I look forward to visiting ‘Blue Note’ - but I am
saving this experience for later.
My three years in Chiang Mai - sorry - only three
experiences of live music, each time by word of mouth information.
First experience: a poster in the Art University but when
a tuk-tuk driver brought me there, the security guard smiled, but had no
idea what I was looking for. Good fortune, a young Thai student with a bike
came by and took me to the right place.
Second experience: two of my private students called to
tell me about a Jazz performance, picked me up and took me there. A ten
piece band was performing and we had a great evening.

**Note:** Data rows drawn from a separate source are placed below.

/-- The two digits of a byte, high digit first, give the byte back. -/
theorem readByte_byteText (d : Byte) : readByte (byteText d) = some d := by
  have hdigits : (d.toNat / 16 % 16) * 16 + d.toNat % 16 = d.toNat := by
    have := d.isLt
    omega
  simp [readByte, byteText, readDigits, digitValue_hexDigit, hdigits]

/-! The words of a line. -/

theorem splitText_of_not_mem {sep : Char} {cs : List Char} (h : sep ∉ cs) : splitText sep cs = [cs] := by
  induction cs with
  | nil => rfl
  | cons c cs ih =>
    obtain ⟨hc, hcs⟩ := not_or.1 (mt List.mem_cons.2 h)
    simp [splitText, Ne.symm hc, ih hcs]

/-- A separator ends the piece before it. -/
theorem splitText_append {sep : Char} {cs : List Char} (rest : List Char) (h : sep ∉ cs) :
    splitText sep (cs ++ sep :: rest) = cs :: splitText sep rest := by
  induction cs with
  | nil => simp [splitText]
  | cons c cs ih =>
    obtain ⟨hc, hcs⟩ := not_or.1 (mt List.mem_cons.2 h)
    simp [splitText, Ne.symm hc, ih hcs]

/-- A line of two words. -/
theorem textWords_pair {u v : List Char} (hu : ' ' ∉ u) (hv : ' ' ∉ v) (hu' : u ≠ []) (hv' : v ≠ []) :
    textWords (u ++ ' ' :: v) = [u, v] := by
  simp [textWords, splitText_append v hu, splitText_of_not_mem hv, hu', hv']

/-- A line without a comment is its own body. -/
theorem takeWhile_no_comment {cs : List Char} (h : ';' ∉ cs) : cs.takeWhile (fun c => c != ';') = cs :=
  List.takeWhile_eq_self_iff.2 fun _ hc => bne_iff_ne.2 (ne_of_mem_of_not_mem hc h)

/-- A line of a mnemonic and a byte, read by the mnemonic. -/
theorem readLine_byte {u : List Char} (d : Byte) (hu : ' ' ∉ u) (hu' : ';' ∉ u)
    (hm : u = "RX".toList ∨ u = "RXT".toList) :
    readLine (u ++ ' ' :: byteText d) = some [if u = "RX".toList then .rx d else .rxt d] := by
  have hbody : ';' ∉ u ++ ' ' :: byteText d := by simp [hu', semicolon_not_mem_byteText]
  have hwords : textWords (u ++ ' ' :: byteText d) = [u, byteText d] :=
    textWords_pair hu (blank_not_mem_byteText d) (by rintro rfl; simp at hm) (by simp [byteText])
  simp only [readLine, takeWhile_no_comment hbody, hwords]
  rcases hm with rfl | rfl <;> simp [readByte_byteText]

/-- Settles O9. -/
theorem eventTextReadsBack : Obligations.EventTextReadsBack := by
  unfold Obligations.EventTextReadsBack
  intro e
  cases e with
  | reset => exact ⟨by decide, rfl⟩
  | tick => exact ⟨by decide, rfl⟩
  | rx d => exact ⟨readLine_byte d (by decide) (by decide) (.inl rfl), rfl⟩
  | rxt d => exact ⟨readLine_byte d (by decide) (by decide) (.inr rfl), rfl⟩

end Sys2Proof.Machine
end

section
/-! PROOFS. One event at a time: what it does by its kind, when it goes on (R70, R92), what it does to
`COUNT` (R85, R87), to the DAC outputs (R101) and to the parameters (R28). -/

namespace Sys2Proof.Machine

open Sys2Proof.Laws

/-! An event by its kind, whatever its word. -/

theorem perform_of_reset {w : EventWord} (s : State) (hk : wordKind w = kindReset) :
    perform w s = .next (resetBlock s) := by
  rw [← mkWord_wordKind_wordData w, hk, perform_reset]

theorem perform_of_tick {w : EventWord} (s : State) (hk : wordKind w = kindTick) :
    perform w s = .next (dacWrite s.sample s) := by
  rw [← mkWord_wordKind_wordData w, hk, perform_tick]

theorem perform_of_rx {w : EventWord} {s : State} {op : RxOp} (hk : wordKind w = kindRx)
    (hs : selectRx (wordData w) s.count = some op) :
    perform w s = .next (performRx op (wordData w) s) := by
  rw [← mkWord_wordKind_wordData w, hk, perform_rx, hs, wordData_mkWord]

theorem perform_of_rxt {w : EventWord} {s : State} {op : RxOp} (hk : wordKind w = kindRxt)
    (hs : selectRx (wordData w) s.count = some op) :
    perform w s =
      .next (performRx op (wordData w) (dacWrite (coincidentCode op s) (countDraw op s))) := by
  rw [← mkWord_wordKind_wordData w, hk, perform_rxt, wordData_mkWord, exec_rxt_of_select hs]

/-- Everything an RXT that goes on can have done (R124). -/
theorem exec_rxt_next {d : Byte} {s t : State} (h : exec (.rxt d) s = .next t) :
    ∃ op, selectRx d s.count = some op ∧
      t = performRx op d (dacWrite (coincidentCode op s) (countDraw op s)) := by
  cases hs : selectRx d s.count with
  | none => simp [exec, execRxt, hs] at h
  | some op =>
    rw [exec_rxt_of_select hs] at h
    exact ⟨op, rfl, (Host.Outcome.next.inj h).symm⟩

/-! The reserved `COUNT` (R69, R70). -/

theorem exec_rxt_reserved {s : State} (d : Byte) (hc : s.count = 3#2) :
    exec (.rxt d) s = .fault (.unreachable .count3) := by
  simp [exec, execRxt, hc]

theorem perform_reserved {w : EventWord} {s : State} (hk : wordKind w = kindRx ∨ wordKind w = kindRxt)
    (hc : s.count = 3#2) : perform w s = .fault (.unreachable .count3) := by
  rw [← mkWord_wordKind_wordData w]
  rcases hk with hk | hk <;> rw [hk]
  · exact perform_rx_reserved (wordData w) hc
  · rw [perform_rxt, exec_rxt_reserved _ hc]

/-- A legal `COUNT` selects an operation for every byte (R92). -/
theorem selectRx_of_legal {c : Count} (d : Byte) (hc : c ≠ 3#2) : ∃ op, selectRx d c = some op :=
  Option.ne_none_iff_exists'.1 (mt selectRx_none.1 hc)
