-- ==== Sys2Proof/Machine/Memory.lean ====
section
/-! DEFINITION. Memory: the bytes 0x0000 to `MEM_TOP` (20_memory.md R43, 10_state.md section 1) as a list of
(address, byte) pairs in one canonical form, and its operations. -/

namespace Sys2Proof.Machine

/-- A memory: the bytes that differ from `unlistedByte`, addresses strictly rising. Every assignment of bytes to the
addresses 0x0000 to `MEM_TOP`, so every `IMAGE` of 70_reset_and_hazards.md R221, is one such list. -/
abbrev Memory := List Host.Cell

/-- What an address that no entry lists reads as. DESIGN CHOICE, unsafe: the spec leaves the bytes of `IMAGE` open
(70_reset_and_hazards.md R221); zero is an undefined opcode (30_encoding.md R78) [log 1]. -/
def unlistedByte : Byte := 0x00

/-- The byte at an address: the last one written there, or the byte memory began with (20_memory.md R51, R54). -/
def Memory.read : Memory → Nat → Byte
  | [], _ => unlistedByte
  | (k, v) :: rest, a => if k = a then v else Memory.read rest a

/-- The memory without its entry for `a`. -/
def Memory.erase (m : Memory) (a : Nat) : Memory :=
  m.filter (fun cell => cell.1 != a)

/-- Puts a new entry before the first entry of a higher address. -/
def Memory.place : Memory → Nat → Byte → Memory
  | [], a, v => [(a, v)]
  | (k, w) :: rest, a, v =>
    if a < k then (a, v) :: (k, w) :: rest else (k, w) :: Memory.place rest a v

/-- Stores a byte; a byte equal to `unlistedByte` is not listed, so that equal memories are equal lists. -/
def Memory.write (m : Memory) (a : Nat) (v : Byte) : Memory :=
  if v = unlistedByte then m.erase a else (m.erase a).place a v

/-- The canonical form: addresses implemented (20_memory.md R43) and strictly rising, no entry equal to what an
unlisted address reads as. -/
def Memory.wf : Memory → Bool
  | [] => true
  | (k, v) :: rest =>
    decide (k ≤ Config.memTop) && (v != unlistedByte) && rest.all (fun cell => decide (k < cell.1)) && Memory.wf rest

/-- A memory from any list of (address, byte) pairs, later pairs first; pairs above `MEM_TOP` are dropped. It builds an
`IMAGE` (70_reset_and_hazards.md R221) in canonical form. -/
def Memory.ofCells : List Host.Cell → Memory
  | [] => []
  | (a, v) :: rest => if a ≤ Config.memTop then (Memory.ofCells rest).write a v else Memory.ofCells rest

/-- The bytes `bs` at consecutive addresses from `a`, as pairs. -/
def cellsFrom (a : Nat) : List Byte → List Host.Cell
  | [] => []
  | b :: rest => (a, b) :: cellsFrom (a + 1) rest

end Sys2Proof.Machine
end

Third experience: an American lady who I had never met
before or since, told me about a concert that very evening at Payap
University, a duet. Out of this world!
What about to teach people to list and inform you about
those kinds of things. You are in the ‘information industry’ and we here
in Chiang Mai rely on you. Tell those galleries, universities and pubs to
let you know about specials BEFORE they happen! It would be a win-win
situation for all. You have information and advertising. They have more
guests and we are all happy!
Ed’s note: This is, of course, a good suggestion, and
thank you for passing it along. We do try to promote every event like this
that we are aware of, and encourage anyone with an upcoming event to let us
know so that we might let others know. As for your pining for Jazz, you
might try keeping an eye on the “entertainment” section of the community
happenings pages (pg 10&11).
Public announcement from U.S. Consulate General Chiang Mai
Planning to travel to the U.S. on the Visa Waiver
Program? Starting October 1, 2003, you will need to have a machine-readable
A machine-readable passport has two rows of digits
running along the bottom of the biographic information/picture page, and all
biographic information is in typeface.
You are eligible to enter the United States without a
visa if you are planning to visit as a tourist (not study or work) for 90
days or less, have a round-trip ticket, and are a citizen of Andorra,
Australia, Austria, Belgium, Brunei, Denmark, Finland, France, Germany,
Iceland, Ireland, Italy, Japan, Liechtenstein, Luxembourg, Monaco,
Netherlands, New Zealand, Norway, Portugal, San Marino, Singapore, Slovenia,
Spain, Sweden, Switzerland, or the United Kingdom.
Please plan ahead for travel after October 1: If you are
otherwise eligible for the Visa Waiver Program but do not have a
machine-readable passport, you will still need to apply for a U.S. visa.